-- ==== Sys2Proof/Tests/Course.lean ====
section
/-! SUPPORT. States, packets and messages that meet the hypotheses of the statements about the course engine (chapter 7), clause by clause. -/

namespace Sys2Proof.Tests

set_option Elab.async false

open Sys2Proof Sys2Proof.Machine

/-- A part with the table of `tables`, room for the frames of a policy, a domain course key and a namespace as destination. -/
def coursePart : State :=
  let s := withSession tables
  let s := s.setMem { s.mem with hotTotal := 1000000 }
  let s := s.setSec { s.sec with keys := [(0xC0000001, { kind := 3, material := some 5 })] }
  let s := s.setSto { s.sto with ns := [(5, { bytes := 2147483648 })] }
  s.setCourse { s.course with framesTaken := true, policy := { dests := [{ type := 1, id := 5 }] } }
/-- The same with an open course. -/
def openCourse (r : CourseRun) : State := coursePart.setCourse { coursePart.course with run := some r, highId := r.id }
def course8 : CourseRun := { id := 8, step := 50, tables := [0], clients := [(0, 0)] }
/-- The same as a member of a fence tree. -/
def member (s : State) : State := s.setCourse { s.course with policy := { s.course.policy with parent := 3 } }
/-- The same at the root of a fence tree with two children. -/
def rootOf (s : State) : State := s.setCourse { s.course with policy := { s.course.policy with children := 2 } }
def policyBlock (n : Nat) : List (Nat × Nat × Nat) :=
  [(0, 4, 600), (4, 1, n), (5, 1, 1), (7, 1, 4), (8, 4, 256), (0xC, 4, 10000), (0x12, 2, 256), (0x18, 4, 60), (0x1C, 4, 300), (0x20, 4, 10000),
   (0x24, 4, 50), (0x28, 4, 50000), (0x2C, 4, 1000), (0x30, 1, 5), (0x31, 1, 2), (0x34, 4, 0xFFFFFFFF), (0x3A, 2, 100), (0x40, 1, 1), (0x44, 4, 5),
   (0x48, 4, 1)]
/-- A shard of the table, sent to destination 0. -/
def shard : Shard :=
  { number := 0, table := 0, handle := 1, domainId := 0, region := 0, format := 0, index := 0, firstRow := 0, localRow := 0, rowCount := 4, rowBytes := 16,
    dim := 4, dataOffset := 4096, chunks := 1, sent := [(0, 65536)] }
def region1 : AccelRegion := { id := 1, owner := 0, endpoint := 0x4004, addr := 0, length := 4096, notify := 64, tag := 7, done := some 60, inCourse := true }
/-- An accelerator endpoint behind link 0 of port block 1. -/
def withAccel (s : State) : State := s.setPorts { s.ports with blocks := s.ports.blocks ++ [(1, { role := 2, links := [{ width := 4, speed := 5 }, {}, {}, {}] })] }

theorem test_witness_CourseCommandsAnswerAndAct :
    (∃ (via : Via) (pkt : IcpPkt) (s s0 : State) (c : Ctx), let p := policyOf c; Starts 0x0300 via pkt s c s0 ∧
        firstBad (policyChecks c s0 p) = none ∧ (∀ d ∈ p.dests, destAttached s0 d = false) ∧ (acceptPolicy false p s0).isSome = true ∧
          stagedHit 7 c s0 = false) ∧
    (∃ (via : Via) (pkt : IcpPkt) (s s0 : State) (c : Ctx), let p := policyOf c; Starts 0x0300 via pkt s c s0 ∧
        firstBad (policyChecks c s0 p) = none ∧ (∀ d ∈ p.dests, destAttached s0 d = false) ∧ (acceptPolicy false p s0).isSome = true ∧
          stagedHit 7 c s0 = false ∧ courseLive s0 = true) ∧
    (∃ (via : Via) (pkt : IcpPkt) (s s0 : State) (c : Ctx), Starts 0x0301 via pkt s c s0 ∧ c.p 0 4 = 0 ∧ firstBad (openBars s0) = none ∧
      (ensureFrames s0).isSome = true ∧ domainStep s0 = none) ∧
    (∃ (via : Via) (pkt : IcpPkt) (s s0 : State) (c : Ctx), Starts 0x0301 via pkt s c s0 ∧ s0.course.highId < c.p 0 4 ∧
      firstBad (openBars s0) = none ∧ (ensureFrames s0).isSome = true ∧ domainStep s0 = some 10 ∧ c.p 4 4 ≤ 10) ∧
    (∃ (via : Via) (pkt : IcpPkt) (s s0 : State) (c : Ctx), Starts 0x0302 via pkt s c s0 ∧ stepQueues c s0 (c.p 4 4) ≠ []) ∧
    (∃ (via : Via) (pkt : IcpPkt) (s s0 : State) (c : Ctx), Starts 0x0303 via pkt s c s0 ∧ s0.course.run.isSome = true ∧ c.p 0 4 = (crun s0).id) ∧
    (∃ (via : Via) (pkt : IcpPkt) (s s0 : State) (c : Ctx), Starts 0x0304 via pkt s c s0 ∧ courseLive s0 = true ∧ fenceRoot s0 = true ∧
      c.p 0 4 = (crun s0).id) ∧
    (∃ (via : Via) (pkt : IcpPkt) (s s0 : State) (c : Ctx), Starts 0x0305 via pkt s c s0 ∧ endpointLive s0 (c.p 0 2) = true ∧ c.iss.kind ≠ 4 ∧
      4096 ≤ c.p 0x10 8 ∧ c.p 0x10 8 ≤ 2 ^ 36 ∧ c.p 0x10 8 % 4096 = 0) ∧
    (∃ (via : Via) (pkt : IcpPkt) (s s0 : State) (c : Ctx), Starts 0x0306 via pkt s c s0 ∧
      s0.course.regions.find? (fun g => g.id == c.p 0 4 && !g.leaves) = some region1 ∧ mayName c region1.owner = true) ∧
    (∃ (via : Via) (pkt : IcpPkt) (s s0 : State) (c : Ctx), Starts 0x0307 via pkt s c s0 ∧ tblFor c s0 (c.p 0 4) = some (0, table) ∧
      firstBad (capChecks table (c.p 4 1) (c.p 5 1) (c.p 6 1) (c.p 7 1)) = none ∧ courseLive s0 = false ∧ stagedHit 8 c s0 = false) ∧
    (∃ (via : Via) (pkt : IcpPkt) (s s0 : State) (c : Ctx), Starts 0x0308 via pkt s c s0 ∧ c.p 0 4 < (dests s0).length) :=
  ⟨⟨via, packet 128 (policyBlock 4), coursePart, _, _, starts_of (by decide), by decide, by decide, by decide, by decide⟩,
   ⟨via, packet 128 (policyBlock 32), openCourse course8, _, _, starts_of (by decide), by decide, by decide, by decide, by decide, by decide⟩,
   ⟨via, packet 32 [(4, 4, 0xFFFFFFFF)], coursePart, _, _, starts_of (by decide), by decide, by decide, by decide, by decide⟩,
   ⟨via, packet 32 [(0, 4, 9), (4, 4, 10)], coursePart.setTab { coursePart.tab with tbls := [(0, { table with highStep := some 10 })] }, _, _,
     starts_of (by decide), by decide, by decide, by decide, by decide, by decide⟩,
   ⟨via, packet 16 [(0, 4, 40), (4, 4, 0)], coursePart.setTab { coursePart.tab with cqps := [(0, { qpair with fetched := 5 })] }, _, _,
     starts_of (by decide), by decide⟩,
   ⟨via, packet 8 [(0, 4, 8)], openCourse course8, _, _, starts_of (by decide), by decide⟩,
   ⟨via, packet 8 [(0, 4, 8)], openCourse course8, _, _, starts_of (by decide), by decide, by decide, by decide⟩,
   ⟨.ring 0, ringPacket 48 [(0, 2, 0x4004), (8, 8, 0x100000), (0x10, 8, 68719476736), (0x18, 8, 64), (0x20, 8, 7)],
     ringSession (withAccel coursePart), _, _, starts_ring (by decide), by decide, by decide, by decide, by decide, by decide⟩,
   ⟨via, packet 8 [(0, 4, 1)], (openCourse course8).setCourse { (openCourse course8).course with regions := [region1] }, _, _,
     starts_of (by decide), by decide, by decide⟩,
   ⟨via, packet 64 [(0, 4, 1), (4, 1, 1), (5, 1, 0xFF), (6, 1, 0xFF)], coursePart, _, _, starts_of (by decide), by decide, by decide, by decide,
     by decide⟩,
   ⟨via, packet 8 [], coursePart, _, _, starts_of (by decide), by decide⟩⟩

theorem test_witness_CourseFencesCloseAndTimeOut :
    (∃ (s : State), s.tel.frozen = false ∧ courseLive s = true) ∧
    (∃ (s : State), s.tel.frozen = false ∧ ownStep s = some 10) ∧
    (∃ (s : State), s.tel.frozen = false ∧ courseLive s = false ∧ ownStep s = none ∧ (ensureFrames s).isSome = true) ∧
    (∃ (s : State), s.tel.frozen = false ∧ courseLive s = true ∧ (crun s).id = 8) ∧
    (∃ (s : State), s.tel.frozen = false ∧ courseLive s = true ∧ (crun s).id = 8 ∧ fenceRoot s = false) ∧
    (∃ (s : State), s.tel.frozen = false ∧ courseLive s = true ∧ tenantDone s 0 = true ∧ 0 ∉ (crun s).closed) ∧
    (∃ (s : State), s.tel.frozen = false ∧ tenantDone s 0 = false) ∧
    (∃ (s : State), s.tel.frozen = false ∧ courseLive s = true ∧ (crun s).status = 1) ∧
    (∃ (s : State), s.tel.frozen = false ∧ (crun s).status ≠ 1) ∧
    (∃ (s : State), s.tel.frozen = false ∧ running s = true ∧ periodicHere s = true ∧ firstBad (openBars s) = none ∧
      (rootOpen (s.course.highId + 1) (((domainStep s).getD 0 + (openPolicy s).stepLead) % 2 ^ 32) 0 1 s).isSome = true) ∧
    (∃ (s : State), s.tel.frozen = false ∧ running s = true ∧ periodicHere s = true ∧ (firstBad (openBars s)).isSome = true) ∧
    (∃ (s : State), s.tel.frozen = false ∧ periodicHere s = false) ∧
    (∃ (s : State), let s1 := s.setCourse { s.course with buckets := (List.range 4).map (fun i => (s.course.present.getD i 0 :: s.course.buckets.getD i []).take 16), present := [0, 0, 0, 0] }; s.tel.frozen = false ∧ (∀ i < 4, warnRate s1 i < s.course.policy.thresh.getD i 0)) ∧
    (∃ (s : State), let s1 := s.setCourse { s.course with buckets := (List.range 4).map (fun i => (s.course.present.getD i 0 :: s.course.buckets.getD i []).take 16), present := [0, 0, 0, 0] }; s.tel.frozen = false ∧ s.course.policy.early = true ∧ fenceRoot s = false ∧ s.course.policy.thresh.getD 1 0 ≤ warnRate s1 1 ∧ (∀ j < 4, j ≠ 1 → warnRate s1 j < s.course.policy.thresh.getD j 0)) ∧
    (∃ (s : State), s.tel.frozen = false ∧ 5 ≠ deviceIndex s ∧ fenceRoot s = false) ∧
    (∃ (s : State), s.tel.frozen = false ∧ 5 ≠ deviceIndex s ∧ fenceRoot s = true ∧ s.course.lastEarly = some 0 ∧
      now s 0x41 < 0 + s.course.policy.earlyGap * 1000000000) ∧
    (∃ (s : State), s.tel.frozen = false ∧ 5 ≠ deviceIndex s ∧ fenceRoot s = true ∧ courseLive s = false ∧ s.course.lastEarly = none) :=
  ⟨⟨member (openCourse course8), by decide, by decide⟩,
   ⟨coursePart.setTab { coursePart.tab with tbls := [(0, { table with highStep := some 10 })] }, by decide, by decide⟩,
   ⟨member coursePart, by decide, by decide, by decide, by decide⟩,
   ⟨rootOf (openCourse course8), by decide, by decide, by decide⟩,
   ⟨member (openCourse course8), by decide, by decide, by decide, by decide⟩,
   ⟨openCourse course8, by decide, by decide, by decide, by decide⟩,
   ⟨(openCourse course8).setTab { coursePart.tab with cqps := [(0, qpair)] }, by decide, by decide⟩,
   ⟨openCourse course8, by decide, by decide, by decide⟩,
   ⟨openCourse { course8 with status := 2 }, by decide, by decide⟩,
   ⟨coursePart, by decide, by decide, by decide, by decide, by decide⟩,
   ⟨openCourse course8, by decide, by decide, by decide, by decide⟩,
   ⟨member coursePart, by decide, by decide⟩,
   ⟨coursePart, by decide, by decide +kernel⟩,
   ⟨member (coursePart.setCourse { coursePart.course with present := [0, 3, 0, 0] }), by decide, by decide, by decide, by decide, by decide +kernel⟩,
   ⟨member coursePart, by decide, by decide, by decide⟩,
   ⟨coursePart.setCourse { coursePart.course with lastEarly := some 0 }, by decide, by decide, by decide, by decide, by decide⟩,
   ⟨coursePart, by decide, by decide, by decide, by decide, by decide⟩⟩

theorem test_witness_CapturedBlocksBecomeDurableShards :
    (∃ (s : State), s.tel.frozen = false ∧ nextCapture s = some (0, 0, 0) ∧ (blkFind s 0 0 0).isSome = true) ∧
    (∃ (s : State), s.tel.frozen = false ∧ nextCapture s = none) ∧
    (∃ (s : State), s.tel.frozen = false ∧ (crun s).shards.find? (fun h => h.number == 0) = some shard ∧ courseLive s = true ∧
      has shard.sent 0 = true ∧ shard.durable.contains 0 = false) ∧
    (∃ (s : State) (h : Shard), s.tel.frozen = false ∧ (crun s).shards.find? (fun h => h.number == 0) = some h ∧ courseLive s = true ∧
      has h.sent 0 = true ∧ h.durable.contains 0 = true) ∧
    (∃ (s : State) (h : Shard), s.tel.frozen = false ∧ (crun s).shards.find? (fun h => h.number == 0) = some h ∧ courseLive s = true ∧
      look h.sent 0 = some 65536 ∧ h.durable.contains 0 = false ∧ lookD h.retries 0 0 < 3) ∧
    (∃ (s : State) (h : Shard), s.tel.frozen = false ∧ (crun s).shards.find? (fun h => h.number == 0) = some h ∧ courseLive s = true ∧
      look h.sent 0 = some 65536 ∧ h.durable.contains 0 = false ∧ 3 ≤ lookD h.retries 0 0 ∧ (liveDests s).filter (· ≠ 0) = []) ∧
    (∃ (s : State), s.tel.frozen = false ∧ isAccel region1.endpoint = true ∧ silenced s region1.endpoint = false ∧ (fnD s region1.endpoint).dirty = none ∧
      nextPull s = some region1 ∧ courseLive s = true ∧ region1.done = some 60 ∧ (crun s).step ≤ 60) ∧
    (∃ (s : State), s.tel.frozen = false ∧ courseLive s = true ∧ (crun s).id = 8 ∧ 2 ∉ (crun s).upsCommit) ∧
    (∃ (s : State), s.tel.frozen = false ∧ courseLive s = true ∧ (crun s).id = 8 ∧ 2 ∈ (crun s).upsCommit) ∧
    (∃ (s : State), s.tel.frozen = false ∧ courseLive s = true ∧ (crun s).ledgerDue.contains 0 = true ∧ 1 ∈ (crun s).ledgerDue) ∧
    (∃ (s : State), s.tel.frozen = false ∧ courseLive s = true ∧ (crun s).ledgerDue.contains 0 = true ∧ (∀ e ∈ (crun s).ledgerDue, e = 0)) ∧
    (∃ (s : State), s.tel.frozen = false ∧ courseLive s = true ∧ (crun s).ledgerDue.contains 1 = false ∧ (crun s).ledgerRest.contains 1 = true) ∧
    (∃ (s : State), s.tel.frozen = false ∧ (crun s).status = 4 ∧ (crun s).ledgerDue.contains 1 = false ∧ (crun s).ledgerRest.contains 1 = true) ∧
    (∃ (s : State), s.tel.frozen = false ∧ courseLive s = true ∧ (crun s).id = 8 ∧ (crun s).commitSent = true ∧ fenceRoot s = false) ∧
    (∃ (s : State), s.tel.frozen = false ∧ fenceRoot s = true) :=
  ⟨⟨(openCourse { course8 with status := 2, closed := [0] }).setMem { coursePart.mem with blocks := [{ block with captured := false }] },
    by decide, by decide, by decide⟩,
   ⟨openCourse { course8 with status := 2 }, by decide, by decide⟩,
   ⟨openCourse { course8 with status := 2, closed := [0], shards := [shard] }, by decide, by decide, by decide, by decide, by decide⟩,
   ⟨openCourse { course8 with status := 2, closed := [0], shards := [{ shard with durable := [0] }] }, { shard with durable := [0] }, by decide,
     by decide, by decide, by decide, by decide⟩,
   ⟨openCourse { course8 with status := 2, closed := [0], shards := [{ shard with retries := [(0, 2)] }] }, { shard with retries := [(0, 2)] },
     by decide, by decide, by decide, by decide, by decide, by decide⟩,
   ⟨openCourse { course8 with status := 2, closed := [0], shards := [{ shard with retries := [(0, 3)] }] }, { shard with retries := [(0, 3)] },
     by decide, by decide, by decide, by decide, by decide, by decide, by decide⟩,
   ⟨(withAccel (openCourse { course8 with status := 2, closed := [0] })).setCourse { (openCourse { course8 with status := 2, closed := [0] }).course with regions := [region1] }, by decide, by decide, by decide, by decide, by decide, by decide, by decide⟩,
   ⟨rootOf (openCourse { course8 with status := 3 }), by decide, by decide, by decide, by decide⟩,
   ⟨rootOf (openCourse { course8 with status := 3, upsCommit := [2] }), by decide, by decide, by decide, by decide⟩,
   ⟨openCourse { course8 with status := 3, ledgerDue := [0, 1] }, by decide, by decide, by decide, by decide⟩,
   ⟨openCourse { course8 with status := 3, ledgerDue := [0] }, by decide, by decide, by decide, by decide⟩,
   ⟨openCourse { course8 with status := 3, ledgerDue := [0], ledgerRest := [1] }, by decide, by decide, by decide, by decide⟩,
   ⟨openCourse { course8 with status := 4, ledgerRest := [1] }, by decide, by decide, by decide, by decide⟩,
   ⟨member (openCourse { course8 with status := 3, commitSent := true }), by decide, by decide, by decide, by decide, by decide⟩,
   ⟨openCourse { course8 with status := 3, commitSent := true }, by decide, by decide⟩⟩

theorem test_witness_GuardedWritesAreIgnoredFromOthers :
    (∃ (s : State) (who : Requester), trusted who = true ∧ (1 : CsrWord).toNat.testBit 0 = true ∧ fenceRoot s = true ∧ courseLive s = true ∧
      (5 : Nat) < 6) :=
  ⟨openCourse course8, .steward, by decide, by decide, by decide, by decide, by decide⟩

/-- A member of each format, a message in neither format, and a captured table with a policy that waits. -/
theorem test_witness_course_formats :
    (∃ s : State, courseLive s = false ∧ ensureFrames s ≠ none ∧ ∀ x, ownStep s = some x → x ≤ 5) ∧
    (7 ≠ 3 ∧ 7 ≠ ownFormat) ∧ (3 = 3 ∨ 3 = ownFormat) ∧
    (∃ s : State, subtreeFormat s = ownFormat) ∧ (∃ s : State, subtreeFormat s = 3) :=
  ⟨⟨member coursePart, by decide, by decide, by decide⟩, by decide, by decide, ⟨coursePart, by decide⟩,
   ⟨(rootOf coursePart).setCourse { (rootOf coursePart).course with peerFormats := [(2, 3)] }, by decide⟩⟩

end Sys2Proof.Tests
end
***
Restate, please, word for word the span of records running from the first line to the line bearing "number := 0, table", both included, and nothing outside it.

-- ==== Sys2Proof/Tests/Course.lean ====
section
/-! SUPPORT. States, packets and messages that meet the hypotheses of the statements about the course engine (chapter 7), clause by clause. -/

namespace Sys2Proof.Tests

set_option Elab.async false

open Sys2Proof Sys2Proof.Machine

/-- A part with the table of `tables`, room for the frames of a policy, a domain course key and a namespace as destination. -/
def coursePart : State :=
  let s := withSession tables
  let s := s.setMem { s.mem with hotTotal := 1000000 }
  let s := s.setSec { s.sec with keys := [(0xC0000001, { kind := 3, material := some 5 })] }
  let s := s.setSto { s.sto with ns := [(5, { bytes := 2147483648 })] }
  s.setCourse { s.course with framesTaken := true, policy := { dests := [{ type := 1, id := 5 }] } }
/-- The same with an open course. -/
def openCourse (r : CourseRun) : State := coursePart.setCourse { coursePart.course with run := some r, highId := r.id }
def course8 : CourseRun := { id := 8, step := 50, tables := [0], clients := [(0, 0)] }
/-- The same as a member of a fence tree. -/
def member (s : State) : State := s.setCourse { s.course with policy := { s.course.policy with parent := 3 } }
/-- The same at the root of a fence tree with two children. -/
def rootOf (s : State) : State := s.setCourse { s.course with policy := { s.course.policy with children := 2 } }
def policyBlock (n : Nat) : List (Nat × Nat × Nat) :=
  [(0, 4, 600), (4, 1, n), (5, 1, 1), (7, 1, 4), (8, 4, 256), (0xC, 4, 10000), (0x12, 2, 256), (0x18, 4, 60), (0x1C, 4, 300), (0x20, 4, 10000),
   (0x24, 4, 50), (0x28, 4, 50000), (0x2C, 4, 1000), (0x30, 1, 5), (0x31, 1, 2), (0x34, 4, 0xFFFFFFFF), (0x3A, 2, 100), (0x40, 1, 1), (0x44, 4, 5),
   (0x48, 4, 1)]
/-- A shard of the table, sent to destination 0. -/
def shard : Shard :=
  { number := 0, table := 0, handle := 1, domainId := 0, region := 0, format := 0, index := 0, firstRow := 0, localRow := 0, rowCount := 4, rowBytes := 16,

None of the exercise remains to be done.